-- ==== Sys2Proof/Machine/Ports.lean ====
section
/-!
DEFINITION. The events of the terminal ports: UNKNOWN_KIND (R175), FRAME_ERROR and FRAME_GAP (R174), BREAK
(R171), ATTACH (R172) and FRAME_SENT (R176).
-/

namespace Sys2Proof.Machine

/-- R174: the source of a port's FRAME_ERROR: the window, or the office for the supervisor port. -/
def portSource : Port → Source
  | .window w => .window w
  | .supervisor => .office

/-- R175, check 1. -/
def execUnknownKind (port : Port) (kind : Byte) (tag : Tag) (s : State) : Answer :=
  if commandKind kind then .fault .illFormed
  else .next (if s.listens port then (s.sound port).refuse port .unknownKind kind tag else s)

/-- R174: the frame discarded, the interface hunting again, and FRAME_ERROR raised after `frames`. -/
def State.framingFault (s : State) (port : Port) (frames : List Frame) : State :=
  ((s.modPort port fun r => { r with rx := .hunting }).send port frames).commit s
    [{ source := portSource port, kind := .frameError }]

/-- R174: a bad start is answered and reported only after a sound frame or an attach; a bad length and a
bad check always. -/
def execFrameError (port : Port) (cause : FramingFault) (s : State) : Answer :=
  if !genuine cause false then .fault .illFormed
  else .next <|
    if s.listens port then
      match cause with
      | .badStart _ => if (s.port port).rx = .fresh then s.framingFault port [frameRefusal] else s
      | .badLength _ => s.framingFault port [frameRefusal]
      | .badCheck _ _ _ _ => s.framingFault port [frameRefusal]
    else s

/-- R174: a gap has no answer. -/
def execFrameGap (port : Port) (s : State) : Answer :=
  event s (s.port port).attached fun s => s.framingFault port []

/-- R171: the port becomes DETACHED, its frames discarded; a window's jobs end (R67), and LINE_BREAK is
raised where its shift is not IDLE (R162). -/
def execLineBreak (port : Port) (s : State) : Answer :=
  event s (s.port port).attached fun s =>
    let t := s.modPort port fun _ => .start
    match port with
    | .supervisor => t
    | .window w =>
      (t.endJobs (fun j => j.ref.window == w) .detached).commit s
        (if s.shifts[w].state = .idle then [] else [{ source := .window w, kind := .lineBreak }])

/-- R172: the port becomes ATTACHED and sends PORT STATUS; a window's LINE flag is set and its LINE_BREAK
ends. -/
def execAttach (port : Port) (s : State) : Answer :=
  event s (!(s.port port).attached) fun s =>
    let t := s.modPort port fun r => { r with attached := true, rx := .fresh }
    let u := t.send port [t.portStatus port]
    match port with
    | .supervisor => u
    | .window w =>
      (u.endCondition (.window w) .lineBreak).modWindowFlags w fun f => { f with line := true }

/-- R176: the first waiting frame has been sent, and the next is begun. -/
def execFrameSent (port : Port) (s : State) : Answer :=
  event s (s.port port).attached fun s => s.modPort port fun r => { r with tx := r.tx.tail }

end Sys2Proof.Machine
end

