-- ==== Sys2Proof/Machine/Core.lean ====
section
/-! DEFINITION. The machine handed to the host. -/

def Sys2Proof.core : Host.Core :=
  { State := Sys2Proof.Machine.State, Fault := Sys2Proof.Machine.Fault, Refusal := Sys2Proof.Machine.Refusal,
    step := Sys2Proof.Machine.step, reset := Sys2Proof.Machine.State.reset }
end

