/-! ## The fault table, the alarm, the settings and the clock -/

/-- R155, R161, R163, R167: ACK FAULT moves an OPEN report to ACKNOWLEDGED while its condition holds and to
CLEARED otherwise, and leaves others; READ CHANGES answers with the flags and clears them all; SILENCE ALARM
silences. ALARM and the lamps follow. R151, R153, R156, R157, R165: an occurrence raised coalesces into the
uncleared report of its source and kind, or makes a new one at the end of the list under the counter's number,
in place of the oldest CLEARED report, or else of the oldest ACKNOWLEDGED one of lower severity, where the 48
places are full; where there is neither it is folded into the reserved TABLE_FULL report. The windows it
concerns get a NOTICE, and a CRITICAL one ends the silencing; a fold does neither. The counter moves past every
number in use. (An optional field that an occurrence does not carry becomes absent: deduced, log 20.) -/
def Obligations.FaultTableCommands : Prop :=
  (∀ (s : State) (tag : Tag) (number : Nat) (r : Report), s.Hears .supervisor → number < 65536 →
      s.allReports.find? (·.number == number) = some r →
      let moved (x : Report) : Report :=
        if x.number = number ∧ x.state = .opened then
          { x with state := if x.active = some true then .acknowledged else .cleared }
        else x
      ∃ t, exec (.ackFault .supervisor tag (be 2 number)) s = .next t
        ∧ State.Shown (({ s with reports := s.reports.map moved, reserved := s.reserved.map moved } :
            State).answered .supervisor
              (acceptedFrame 0x34#8 tag (be 2 number ++ be 1 (moved r).state.code))) t)
    ∧ (∀ (s : State) (tag : Tag), s.Hears .supervisor →
        exec (.readChanges .supervisor tag []) s = .next (({ s with
          windowFlags := Vector.replicate 12 { line := false, shift := false }
          printers := s.printers.map fun pr => { pr with
            flags := { link := false, service := false, stock := false, conditions := false } } } :
            State).answered .supervisor { kind := 0x90#8, tag := tag, body := s.changesBody }))
    ∧ (∀ (s : State) (tag : Tag), s.Hears .supervisor →
        ∃ t, exec (.silenceAlarm .supervisor tag []) s = .next t
          ∧ State.Shown (({ s with silenced := true } : State).answered .supervisor
              (acceptedFrame 0x36#8 tag [])) t)
    ∧ (∀ (s : State) (o : Occurrence),
        let same (r : Report) : Prop := r.source = o.source ∧ r.kind = o.kind ∧ r.state ≠ .cleared
        let active : Option Bool := if o.kind.isCondition then some true else none
        let coalesced (r : Report) : Report := { r with
          state := .opened, repeats := min (r.repeats + 1) 255, lastAt := s.clock, active := active
          serial := o.serial, pack := o.pack, window := o.window, jobTag := o.jobTag, recount := o.recount }
        let made : Report :=
          { number := s.counter, source := o.source, kind := o.kind, state := .opened, firstAt := s.clock,
            lastAt := s.clock, repeats := 1, active := active, serial := o.serial, pack := o.pack,
            window := o.window, jobTag := o.jobTag, recount := o.recount, folded := none }
        let concerns (w : Window) : Bool := match o.source with
          | .printer p => decide (s.routing[p].minimum.rank ≤ o.kind.severity.rank)
              && s.routing[p].windows.getLsbD w.val
          | .window x => x == w && o.kind != .frameError
          | .office => o.kind.severity == .critical
        let noticed (number : Nat) (u : State) : State := { u with
          ports := Vector.ofFn fun w : Window => s.ports[w].push (if concerns w then
              [⟨0x84#8, 0#8, be 2 number ++ be 1 o.source.code ++ be 1 o.kind.code ++ be 1 o.kind.severity.rank⟩]
            else [])
          silenced := s.silenced && o.kind.severity != .critical }
        let joins (rest : List Report) : State :=
          let u : State := { s with reports := rest ++ [made] }
          noticed s.counter { u with counter := u.movedCounter }
        let fullBy : Option Window := match o.source with
          | .window w => some w
          | .printer _ => none
          | .office => none
        (∀ (before after : List Report) (r : Report), s.reports = before ++ r :: after → same r →
            (∀ x ∈ before ++ after, ¬same x) →
            s.raise o = noticed r.number { s with reports := before ++ coalesced r :: after })
          ∧ ((∀ x ∈ s.reports, ¬same x) →
              (s.reports.length < 48 → s.raise o = joins s.reports)
                ∧ (48 ≤ s.reports.length →
                    (∀ (before after : List Report) (r : Report), s.reports = before ++ r :: after →
                        r.state = .cleared → (∀ x ∈ before, x.state ≠ .cleared) →
                        s.raise o = joins (before ++ after))
                      ∧ ((∀ x ∈ s.reports, x.state ≠ .cleared) →
                          let yields (x : Report) : Prop := x.state = .acknowledged
                            ∧ x.kind.severity.rank < o.kind.severity.rank
                          (∀ (before after : List Report) (r : Report), s.reports = before ++ r :: after →
                              yields r → (∀ x ∈ before, ¬yields x) → s.raise o = joins (before ++ after))
                            ∧ ((∀ x ∈ s.reports, ¬yields x) →
                                (∀ r, s.reserved = some r → r.source = .office → r.kind = .tableFull →
                                    r.state = .opened → s.raise o = { s with reserved := some { r with
                                      repeats := min (r.repeats + 1) 255, lastAt := s.clock, active := none,
                                      serial := none, pack := none, window := fullBy, jobTag := none,
                                      recount := none, folded := some (o.source, o.kind) } })
                                  ∧ ((∀ r ∈ s.reserved, r.state ≠ .opened) →
                                      let full : Report :=
                                        { number := s.counter, source := .office, kind := .tableFull,
                                          state := .opened, firstAt := s.clock, lastAt := s.clock, repeats := 1,
                                          active := none, serial := none, pack := none, window := fullBy,
                                          jobTag := none, recount := none, folded := some (o.source, o.kind) }
                                      let u : State := { s with reserved := some full }
                                      s.raise o = { u with counter := u.movedCounter }))))))
    ∧ ∀ s : State, s.reports.length ≤ 48 → 1 ≤ s.counter → s.counter ≤ 65535 →
        let used := (s.reports ++ s.reserved.toList).map (·.number)
        let after (i : Nat) : Nat := (s.counter - 1 + i) % 65535 + 1
        ∃ i, 1 ≤ i ∧ s.movedCounter = after i ∧ after i ∉ used ∧ ∀ m, 1 ≤ m → m < i → after m ∈ used
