/-! ## What an update writes -/

@[simp] theorem State.modPort_window_svPort (w : Window) (f : PortRecord → PortRecord) :
    (s.modPort (.window w) f).svPort = s.svPort := rfl
@[simp] theorem State.modPort_supervisor_ports (f : PortRecord → PortRecord) :
    (s.modPort .supervisor f).ports = s.ports := rfl
@[simp] theorem State.send_window_svPort (w : Window) (fs : List Frame) :
    (s.send (.window w) fs).svPort = s.svPort := rfl
@[simp] theorem State.send_supervisor_ports (fs : List Frame) :
    (s.send .supervisor fs).ports = s.ports := rfl

theorem vecGet_set {α : Type} {n : Nat} (v : Vector α n) (i j : Fin n) (a : α) :
    (v.set i a)[j] = if j = i then a else v[j] := by
  show (v.set i.val a)[j.val] = _
  rw [Vector.getElem_set]
  simp only [Fin.ext_iff, eq_comm]
  rfl

theorem vecGet_ofFn {α : Type} {n : Nat} (f : Fin n → α) (j : Fin n) :
    (Vector.ofFn f)[j] = f j := by
  show (Vector.ofFn f)[j.val] = _
  simp

theorem vecGet_map {α β : Type} {n : Nat} (f : α → β) (v : Vector α n) (j : Fin n) :
    (v.map f)[j] = f v[j] := by
  show (v.map f)[j.val] = _
  simp

theorem State.modPrinter_get (p q : PrinterId) (f : Printer → Printer) :
    (s.modPrinter p f).printers[q] = if q = p then f s.printers[p] else s.printers[q] :=
  vecGet_set _ _ _ _

theorem State.mapPrinters_get (q : PrinterId) (f : PrinterId → Printer → Printer) :
    (s.mapPrinters f).printers[q] = f q s.printers[q] :=
  vecGet_ofFn _ _

theorem State.modShift_get (w x : Window) (f : Shift → Shift) :
    (s.modShift w f).shifts[x] = if x = w then f s.shifts[w] else s.shifts[x] :=
  vecGet_set _ _ _ _

theorem State.mapShifts_get (x : Window) (f : Window → Shift → Shift) :
    (s.mapShifts f).shifts[x] = f x s.shifts[x] :=
  vecGet_ofFn _ _

theorem State.modWindowFlags_get (w x : Window) (f : WindowFlags → WindowFlags) :
    (s.modWindowFlags w f).windowFlags[x] = if x = w then f s.windowFlags[w] else s.windowFlags[x] :=
  vecGet_set _ _ _ _

theorem State.modPort_window_get (w x : Window) (f : PortRecord → PortRecord) :
    (s.modPort (.window w) f).ports[x] = if x = w then f s.ports[w] else s.ports[x] :=
  vecGet_set _ _ _ _

theorem State.modPort_port (port : Port) (f : PortRecord → PortRecord) :
    (s.modPort port f).port port = f (s.port port) := by
  cases port with
  | window w => simpa [State.port] using s.modPort_window_get w w f
  | supervisor => rfl

theorem State.modPort_port_ne {a b : Port} (h : b ≠ a) (f : PortRecord → PortRecord) :
    (s.modPort a f).port b = s.port b := by
  cases a <;> cases b <;> simp_all [State.port, State.modPort]
  rename_i w x
  exact (vecGet_set _ _ _ _).trans (if_neg h)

→ **Task description**:
Write out again only the lines from the one with "a) (f : PortRecord" through the last line of the records above. Keep every word as it stands.

→ **Answer below**:
theorem State.modPort_port_ne {a b : Port} (h : b ≠ a) (f : PortRecord → PortRecord) :
    (s.modPort a f).port b = s.port b := by
  cases a <;> cases b <;> simp_all [State.port, State.modPort]
  rename_i w x
  exact (vecGet_set _ _ _ _).trans (if_neg h)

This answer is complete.